● Your task: Instruction for the data below: set down exactly the lines from the line with "q).audit = s.audit := rfl" to the line with "e).sp = s.sp := rfl", inclusive, and no others.

● Records supplied:
===
-- ==== Sys2Proof/Machine/Arrivals.lean ====
section
/-! DEFINITION. Meanings of the Partner Link rows: TRANSMIT_GRANT and the thirteen arrivals (R73, Table 4-5). -/

namespace Sys2Proof.Machine

/-- TRANSMIT_GRANT (R82): one grant of the link transmit arbiter. -/
def execTransmitGrant (s : State) : Host.Outcome State Fault Refusal := happen State.transmitGrant s

/-- HELLO_ARRIVAL (R70, R71, R72, R73). -/
def execHelloArrival (f : HelloFrame) (s : State) : Host.Outcome State Fault Refusal :=
  happen (fun s => s.helloArrives f) s

/-- REC_ARRIVAL (R100, R167). -/
def execRecArrival (f : RecFrame) (s : State) : Host.Outcome State Fault Refusal :=
  happen (fun s => s.frameArrives f.number (State.recAccepted f)) s

/-- ACK_ARRIVAL (R81, R87). -/
def execAckArrival (f : AckFrame) (s : State) : Host.Outcome State Fault Refusal :=
  happen (fun s => s.frameArrives f.number (fun s => s.creditReturn f.credit (State.ackAccepted f))) s

/-- NAK_ARRIVAL (R81, R89, R90). -/
def execNakArrival (f : NakFrame) (s : State) : Host.Outcome State Fault Refusal :=
  happen (fun s => s.frameArrives f.number (fun s => s.creditReturn f.credit (State.nakAccepted f))) s

/-- OPEN_ARRIVAL (R62). -/
def execOpenArrival (f : OpenFrame) (s : State) : Host.Outcome State Fault Refusal :=
  happen (fun s => s.frameArrives f.number (State.openAccepted f)) s

/-- OPENED_ARRIVAL (R53). -/
def execOpenedArrival (f : HandshakeFrame) (s : State) : Host.Outcome State Fault Refusal :=
  happen (fun s => s.frameArrives f.number (State.openedAccepted f)) s

/-- REFUSE_ARRIVAL (R53). -/
def execRefuseArrival (f : RefuseFrame) (s : State) : Host.Outcome State Fault Refusal :=
  happen (fun s => s.frameArrives f.number (State.refuseAccepted f)) s

/-- CLOSE_ARRIVAL (R63). -/
def execCloseArrival (f : HandshakeFrame) (s : State) : Host.Outcome State Fault Refusal :=
  happen (fun s => s.frameArrives f.number (State.closeAccepted f)) s

/-- CLOSED_ARRIVAL (R59). -/
def execClosedArrival (f : HandshakeFrame) (s : State) : Host.Outcome State Fault Refusal :=
  happen (fun s => s.frameArrives f.number (State.closedAccepted f)) s

/-- DGQ_ARRIVAL (R145). -/
def execDgqArrival (f : DgqFrame) (s : State) : Host.Outcome State Fault Refusal :=
  happen (fun s => s.frameArrives f.number (State.dgqAccepted f)) s

/-- DGR_ARRIVAL (R143). -/
def execDgrArrival (f : DgrFrame) (s : State) : Host.Outcome State Fault Refusal :=
  happen (fun s => s.frameArrives f.number (State.dgrAccepted f)) s

/-- BAD_FRAME_ARRIVAL (R73, R74, R166). -/
def execBadFrameArrival (s : State) : Host.Outcome State Fault Refusal := happen State.badFrame s

/-- UNKNOWN_KIND_ARRIVAL (R73, R166). -/
def execUnknownKindArrival (kind : Byte) (s : State) : Host.Outcome State Fault Refusal :=
  if isFrameKind kind then .fault .kindIsKnown else happen State.unknownKind s

end Sys2Proof.Machine
end

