-- ==== Sys2Proof/Certificates/Slice0/Obligations.lean ====
section
/-! DEFINITION. The statements for the provers. -/

open Sys2Proof Sys2Proof.Machine

/-! ### The step and the resets -/

/-- A step takes the command at the front of the queue and runs it; on an empty queue it makes the controller's next
read, or the time counter rises (the model's choice, logs 1, 33) (spec 95 What each step holds; NOTES logs 1, 33). -/
def Obligations.StepRunsFrontCommand : Prop :=
  (∀ (c : Instr) (rest : List Instr) (s : State), s.pending = c :: rest →
    step s = exec c { s with pending := rest }) ∧
  (∀ (a : BitVec 16) (rest : List (BitVec 16)) (s : State), s.pending = [] → s.mgmt.reads = a :: rest →
    step s = readControlWord a { s with mgmt := { s.mgmt with reads := rest } }) ∧
  ∀ s : State, s.pending = [] → s.mgmt.reads = [] → s.resetAsserted = false →
    step s = .next { s with events := { s.events with time := s.events.time + 1 } }

/-- RESET_N: asserting it, what an asserted RESET_N stops, and the state at its release (that nothing acts until the
release is the model's reading, log 14) (spec 11.5 Resets; spec 11.1 SPI transactions; NOTES logs 14, 4, 3, 33). -/
def Obligations.ResetNSequence : Prop :=
  (∀ s : State, s.resetAsserted = false → s.owed = [] →
    exec .resetNAssert s = .next { s with
      resetAsserted := true, mgmt := { s.mgmt with spi := { s.mgmt.spi with miso := [] } } }) ∧
  (∀ (c : Instr) (s t : State), s.resetAsserted = true → c ≠ .resetNRelease → exec c s = .next t →
    t.sp.responses = s.sp.responses ∧ t.mp = s.mp ∧ t.link = s.link ∧ t.out = s.out ∧ t.mgmt = s.mgmt ∧
      t.holds = s.holds ∧ t.alertLow = false) ∧
  (∀ s : State, s.resetAsserted = true →
    let R := { State.reset with mgmt := { State.reset.mgmt with reads := s.mgmt.reads }, out := s.out
                                choices := s.choices, pending := s.pending }
    (s.sp.channel = [] → exec .resetNRelease s = .next R) ∧
    (∀ heads r, s.sp.channel = heads ++ [r] → r.wf = true →
      exec .resetNRelease s = exec (.headTaking r) { R with sp := { R.sp with channel := heads } }) ∧
    (∀ r, s.sp.channel = [r] → r.wf = true → r.crossesLine = false → r.emptyWrite = false →
      ∃ t, exec .resetNRelease s = .next t ∧ State.tookHead { R with mp := R.mp.joined r .plain } t)) ∧
  (∀ n, State.reset.window n = { enable := false, kind := .pass, base := 0#36, sizeCode := 0, stream := 0 }) ∧
  (∀ i, (State.reset.stream i).state = .off ∧ (State.reset.stream i).sendList = []) ∧
  State.reset.link.state = .off ∧ State.reset.freeCount = 512 ∧ State.reset.events.entries = [] ∧
  State.reset.events.lost = false ∧ State.reset.events.time = 0#32 ∧
  State.reset.mgmt.result.outcome = .none ∧ State.reset.global.alertEnable = false ∧ State.reset.alertLow = false

/-- SOFT_RESET is DONE, sets the reset under way, answers every held write ERROR in taking order, withdraws a copy
request, stops timers and deadlines (spec 11.5 Resets; spec 11.3 Commands; NOTES logs 4, 28, 43). -/
def Obligations.SoftResetBegins : Prop :=
  ∀ (p : CmdParams) (s : State), s.writable →
    ∃ u, exec (.softReset p) s = .next (settle u) ∧
      u.softReset = true ∧ u.mgmt = s.afterCommand 0x5A#8 p .done ∧
      u.sp = { channel := s.sp.channel, slotWait := none,
               responses := s.sp.responses ++ (s.slotsInOrder.filterMap s.hold).map
                 (fun h => { tag := h.tag, status := .error, data := [] }) } ∧
      (∀ k, u.hold k = none) ∧ u.copyRequest = false ∧
      (∀ i ses, s.engine.state = .requested i ses → u.engine = { s.engine with state := .idle }) ∧
      ((∀ i ses, s.engine.state ≠ .requested i ses) → u.engine = s.engine) ∧
      u.link = { s.link with helloTimer := none, trainingTimer := none, downTimer := none, keepaliveTimer := none,
                             silenceTimer := none } ∧
      (∀ i, u.stream i = { s.stream i with
        handshakeTimer := none, retransmitTimer := none, ackDelayTimer := none
        sendList := (s.stream i).sendList.map (fun r : Record => { r with deadline := none }) }) ∧
      u.audit = { s.audit with initiator := { s.audit.initiator with timer := none }
                               responder := { s.audit.responder with timer := none } } ∧
      u = { s with softReset := true, mgmt := u.mgmt, sp := u.sp, holds := u.holds, engine := u.engine,
                   link := u.link, streams := u.streams, audit := u.audit }
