@[simp] theorem State.changeState_sp (s : State) (i : StreamId) (x : StreamState) (c : Cause) (r : Reason) : (s.changeState i x c r).sp = s.sp := rfl
@[simp] theorem State.changeState_windows (s : State) (i : StreamId) (x : StreamState) (c : Cause) (r : Reason) : (s.changeState i x c r).windows = s.windows := rfl
@[simp] theorem State.changeState_pool (s : State) (i : StreamId) (x : StreamState) (c : Cause) (r : Reason) : (s.changeState i x c r).pool = s.pool := rfl
@[simp] theorem State.changeState_link (s : State) (i : StreamId) (x : StreamState) (c : Cause) (r : Reason) : (s.changeState i x c r).link = s.link := rfl
@[simp] theorem State.changeState_apply (s : State) (i : StreamId) (x : StreamState) (c : Cause) (r : Reason) : (s.changeState i x c r).apply = s.apply := rfl
@[simp] theorem State.changeState_holds (s : State) (i : StreamId) (x : StreamState) (c : Cause) (r : Reason) : (s.changeState i x c r).holds = s.holds := rfl
@[simp] theorem State.changeState_engine (s : State) (i : StreamId) (x : StreamState) (c : Cause) (r : Reason) : (s.changeState i x c r).engine = s.engine := rfl
@[simp] theorem State.changeState_audit (s : State) (i : StreamId) (x : StreamState) (c : Cause) (r : Reason) : (s.changeState i x c r).audit = s.audit := rfl
@[simp] theorem State.changeState_mp (s : State) (i : StreamId) (x : StreamState) (c : Cause) (r : Reason) : (s.changeState i x c r).mp = s.mp := rfl
@[simp] theorem State.changeState_mgmt (s : State) (i : StreamId) (x : StreamState) (c : Cause) (r : Reason) : (s.changeState i x c r).mgmt = s.mgmt := rfl
@[simp] theorem State.changeState_events (s : State) (i : StreamId) (x : StreamState) (c : Cause) (r : Reason) : (s.changeState i x c r).events = s.events := rfl
@[simp] theorem State.changeState_global (s : State) (i : StreamId) (x : StreamState) (c : Cause) (r : Reason) : (s.changeState i x c r).global = s.global := rfl
@[simp] theorem State.changeState_softReset (s : State) (i : StreamId) (x : StreamState) (c : Cause) (r : Reason) : (s.changeState i x c r).softReset = s.softReset := rfl
@[simp] theorem State.changeState_resetAsserted (s : State) (i : StreamId) (x : StreamState) (c : Cause) (r : Reason) : (s.changeState i x c r).resetAsserted = s.resetAsserted := rfl
@[simp] theorem State.changeState_out (s : State) (i : StreamId) (x : StreamState) (c : Cause) (r : Reason) : (s.changeState i x c r).out = s.out := rfl
@[simp] theorem State.changeState_choices (s : State) (i : StreamId) (x : StreamState) (c : Cause) (r : Reason) : (s.changeState i x c r).choices = s.choices := rfl
@[simp] theorem State.changeState_pending (s : State) (i : StreamId) (x : StreamState) (c : Cause) (r : Reason) : (s.changeState i x c r).pending = s.pending := rfl

@[simp] theorem State.request3_sp (s : State) (q : HandshakeReq) : (s.request3 q).sp = s.sp := rfl
@[simp] theorem State.request3_windows (s : State) (q : HandshakeReq) : (s.request3 q).windows = s.windows := rfl
@[simp] theorem State.request3_pool (s : State) (q : HandshakeReq) : (s.request3 q).pool = s.pool := rfl
@[simp] theorem State.request3_streams (s : State) (q : HandshakeReq) : (s.request3 q).streams = s.streams := rfl
@[simp] theorem State.request3_apply (s : State) (q : HandshakeReq) : (s.request3 q).apply = s.apply := rfl
@[simp] theorem State.request3_holds (s : State) (q : HandshakeReq) : (s.request3 q).holds = s.holds := rfl
@[simp] theorem State.request3_engine (s : State) (q : HandshakeReq) : (s.request3 q).engine = s.engine := rfl
@[simp] theorem State.request3_audit (s : State) (q : HandshakeReq) : (s.request3 q).audit = s.audit := rfl
@[simp] theorem State.request3_mp (s : State) (q : HandshakeReq) : (s.request3 q).mp = s.mp := rfl
@[simp] theorem State.request3_mgmt (s : State) (q : HandshakeReq) : (s.request3 q).mgmt = s.mgmt := rfl
@[simp] theorem State.request3_events (s : State) (q : HandshakeReq) : (s.request3 q).events = s.events := rfl
@[simp] theorem State.request3_global (s : State) (q : HandshakeReq) : (s.request3 q).global = s.global := rfl
@[simp] theorem State.request3_softReset (s : State) (q : HandshakeReq) : (s.request3 q).softReset = s.softReset := rfl
@[simp] theorem State.request3_resetAsserted (s : State) (q : HandshakeReq) : (s.request3 q).resetAsserted = s.resetAsserted := rfl
@[simp] theorem State.request3_out (s : State) (q : HandshakeReq) : (s.request3 q).out = s.out := rfl
@[simp] theorem State.request3_owed (s : State) (q : HandshakeReq) : (s.request3 q).owed = s.owed := rfl
@[simp] theorem State.request3_choices (s : State) (q : HandshakeReq) : (s.request3 q).choices = s.choices := rfl
@[simp] theorem State.request3_pending (s : State) (q : HandshakeReq) : (s.request3 q).pending = s.pending := rfl

@[simp] theorem State.setEngine_sp (s : State) (e : EngineState) : (s.setEngine e).sp = s.sp := rfl
@[simp] theorem State.setEngine_windows (s : State) (e : EngineState) : (s.setEngine e).windows = s.windows := rfl
@[simp] theorem State.setEngine_pool (s : State) (e : EngineState) : (s.setEngine e).pool = s.pool := rfl
@[simp] theorem State.setEngine_streams (s : State) (e : EngineState) : (s.setEngine e).streams = s.streams := rfl
@[simp] theorem State.setEngine_link (s : State) (e : EngineState) : (s.setEngine e).link = s.link := rfl
@[simp] theorem State.setEngine_apply (s : State) (e : EngineState) : (s.setEngine e).apply = s.apply := rfl
@[simp] theorem State.setEngine_holds (s : State) (e : EngineState) : (s.setEngine e).holds = s.holds := rfl
@[simp] theorem State.setEngine_audit (s : State) (e : EngineState) : (s.setEngine e).audit = s.audit := rfl
@[simp] theorem State.setEngine_mp (s : State) (e : EngineState) : (s.setEngine e).mp = s.mp := rfl
@[simp] theorem State.setEngine_mgmt (s : State) (e : EngineState) : (s.setEngine e).mgmt = s.mgmt := rfl
@[simp] theorem State.setEngine_events (s : State) (e : EngineState) : (s.setEngine e).events = s.events := rfl
@[simp] theorem State.setEngine_global (s : State) (e : EngineState) : (s.setEngine e).global = s.global := rfl
@[simp] theorem State.setEngine_softReset (s : State) (e : EngineState) : (s.setEngine e).softReset = s.softReset := rfl
@[simp] theorem State.setEngine_resetAsserted (s : State) (e : EngineState) : (s.setEngine e).resetAsserted = s.resetAsserted := rfl
@[simp] theorem State.setEngine_out (s : State) (e : EngineState) : (s.setEngine e).out = s.out := rfl
@[simp] theorem State.setEngine_owed (s : State) (e : EngineState) : (s.setEngine e).owed = s.owed := rfl
@[simp] theorem State.setEngine_choices (s : State) (e : EngineState) : (s.setEngine e).choices = s.choices := rfl
@[simp] theorem State.setEngine_pending (s : State) (e : EngineState) : (s.setEngine e).pending = s.pending := rfl

@[simp] theorem State.setInitiator_sp (s : State) (j : Initiator) : (s.setInitiator j).sp = s.sp := rfl
@[simp] theorem State.setInitiator_windows (s : State) (j : Initiator) : (s.setInitiator j).windows = s.windows := rfl
@[simp] theorem State.setInitiator_pool (s : State) (j : Initiator) : (s.setInitiator j).pool = s.pool := rfl
@[simp] theorem State.setInitiator_streams (s : State) (j : Initiator) : (s.setInitiator j).streams = s.streams := rfl
@[simp] theorem State.setInitiator_link (s : State) (j : Initiator) : (s.setInitiator j).link = s.link := rfl
@[simp] theorem State.setInitiator_apply (s : State) (j : Initiator) : (s.setInitiator j).apply = s.apply := rfl
@[simp] theorem State.setInitiator_holds (s : State) (j : Initiator) : (s.setInitiator j).holds = s.holds := rfl
@[simp] theorem State.setInitiator_engine (s : State) (j : Initiator) : (s.setInitiator j).engine = s.engine := rfl
@[simp] theorem State.setInitiator_mp (s : State) (j : Initiator) : (s.setInitiator j).mp = s.mp := rfl
@[simp] theorem State.setInitiator_mgmt (s : State) (j : Initiator) : (s.setInitiator j).mgmt = s.mgmt := rfl
@[simp] theorem State.setInitiator_events (s : State) (j : Initiator) : (s.setInitiator j).events = s.events := rfl
@[simp] theorem State.setInitiator_global (s : State) (j : Initiator) : (s.setInitiator j).global = s.global := rfl
@[simp] theorem State.setInitiator_softReset (s : State) (j : Initiator) : (s.setInitiator j).softReset = s.softReset := rfl
@[simp] theorem State.setInitiator_resetAsserted (s : State) (j : Initiator) : (s.setInitiator j).resetAsserted = s.resetAsserted := rfl
@[simp] theorem State.setInitiator_out (s : State) (j : Initiator) : (s.setInitiator j).out = s.out := rfl
@[simp] theorem State.setInitiator_owed (s : State) (j : Initiator) : (s.setInitiator j).owed = s.owed := rfl
@[simp] theorem State.setInitiator_choices (s : State) (j : Initiator) : (s.setInitiator j).choices = s.choices := rfl
@[simp] theorem State.setInitiator_pending (s : State) (j : Initiator) : (s.setInitiator j).pending = s.pending := rfl
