-- ==== Sys2Proof/Laws/Ops.lean ====
section
/-! SUPPORT. What each shared operation leaves unchanged: one lemma per operation, its parts used by simp. -/

namespace Sys2Proof.Machine

/-- The bits of a field: none stands outside its width (R170). -/
theorem getLsbD_putField (v lo width k : Nat) :
    (putField v lo width).getLsbD k =
      (decide (k < 32) && decide (lo ≤ k) && decide (k - lo < width) && v.testBit (k - lo)) := by
  by_cases h32 : k < 32 <;> by_cases hl : lo ≤ k
  · simp [putField, h32, hl, BitVec.getLsbD_ofNat]
  all_goals simp [putField, h32, hl]

/-- The lanes of a write have a strobe at exactly the positions of its payload, whatever the free data. -/
theorem Payload.lanes_strobe (p : Payload) (free : Nat → Byte) :
    (p.lanes free).map Lane.strobe = (List.range 64).map (fun n => (p.at? n).isSome) := by
  simp only [Payload.lanes, List.map_map]
  refine List.map_congr_left (fun n _ => ?_)
  simp only [Function.comp]
  cases p.at? n <;> rfl

@[simp] theorem State.memError_frame (s : State) (i : StreamId) (l : LineIndex) :
    (s.memError i l).sp = s.sp ∧ (s.memError i l).windows = s.windows ∧ (s.memError i l).pool = s.pool ∧
    (s.memError i l).streams = s.streams ∧ (s.memError i l).link = s.link ∧ (s.memError i l).apply = s.apply ∧
    (s.memError i l).holds = s.holds ∧ (s.memError i l).engine = s.engine ∧ (s.memError i l).audit = s.audit ∧
    (s.memError i l).mp = s.mp ∧ (s.memError i l).mgmt = s.mgmt ∧ (s.memError i l).global = s.global ∧
    (s.memError i l).softReset = s.softReset ∧ (s.memError i l).resetAsserted = s.resetAsserted ∧
    (s.memError i l).out = s.out ∧ (s.memError i l).owed = s.owed ∧ (s.memError i l).choices = s.choices ∧
    (s.memError i l).pending = s.pending := by
  simp [State.memError]

@[simp] theorem State.poolFell_frame (s : State) :
    s.poolFell.sp = s.sp ∧ s.poolFell.windows = s.windows ∧ s.poolFell.streams = s.streams ∧
    s.poolFell.link = s.link ∧ s.poolFell.apply = s.apply ∧ s.poolFell.holds = s.holds ∧
    s.poolFell.engine = s.engine ∧ s.poolFell.audit = s.audit ∧ s.poolFell.mp = s.mp ∧
    s.poolFell.mgmt = s.mgmt ∧ s.poolFell.global = s.global ∧ s.poolFell.softReset = s.softReset ∧
    s.poolFell.resetAsserted = s.resetAsserted ∧ s.poolFell.out = s.out ∧ s.poolFell.owed = s.owed ∧
    s.poolFell.choices = s.choices ∧ s.poolFell.pending = s.pending := by
  unfold State.poolFell; dsimp only; split <;> simp

@[simp] theorem State.poolRearm_frame (s : State) :
    s.poolRearm.sp = s.sp ∧ s.poolRearm.windows = s.windows ∧ s.poolRearm.streams = s.streams ∧
    s.poolRearm.link = s.link ∧ s.poolRearm.apply = s.apply ∧ s.poolRearm.holds = s.holds ∧
    s.poolRearm.engine = s.engine ∧ s.poolRearm.audit = s.audit ∧ s.poolRearm.mp = s.mp ∧
    s.poolRearm.mgmt = s.mgmt ∧ s.poolRearm.events = s.events ∧ s.poolRearm.global = s.global ∧
    s.poolRearm.softReset = s.softReset ∧ s.poolRearm.resetAsserted = s.resetAsserted ∧
    s.poolRearm.out = s.out ∧ s.poolRearm.owed = s.owed ∧ s.poolRearm.choices = s.choices ∧
    s.poolRearm.pending = s.pending := by
  unfold State.poolRearm; split <;> simp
===
● Written response:
@[simp] theorem State.request3_audit (s : State) (q : HandshakeReq) : (s.request3 q).audit = s.audit := rfl
@[simp] theorem State.request3_mp (s : State) (q : HandshakeReq) : (s.request3 q).mp = s.mp := rfl
@[simp] theorem State.request3_mgmt (s : State) (q : HandshakeReq) : (s.request3 q).mgmt = s.mgmt := rfl
@[simp] theorem State.request3_events (s : State) (q : HandshakeReq) : (s.request3 q).events = s.events := rfl
@[simp] theorem State.request3_global (s : State) (q : HandshakeReq) : (s.request3 q).global = s.global := rfl
@[simp] theorem State.request3_softReset (s : State) (q : HandshakeReq) : (s.request3 q).softReset = s.softReset := rfl
@[simp] theorem State.request3_resetAsserted (s : State) (q : HandshakeReq) : (s.request3 q).resetAsserted = s.resetAsserted := rfl
@[simp] theorem State.request3_out (s : State) (q : HandshakeReq) : (s.request3 q).out = s.out := rfl
@[simp] theorem State.request3_owed (s : State) (q : HandshakeReq) : (s.request3 q).owed = s.owed := rfl
@[simp] theorem State.request3_choices (s : State) (q : HandshakeReq) : (s.request3 q).choices = s.choices := rfl
@[simp] theorem State.request3_pending (s : State) (q : HandshakeReq) : (s.request3 q).pending = s.pending := rfl

@[simp] theorem State.setEngine_sp (s : State) (e : EngineState) : (s.setEngine e).sp = s.sp := rfl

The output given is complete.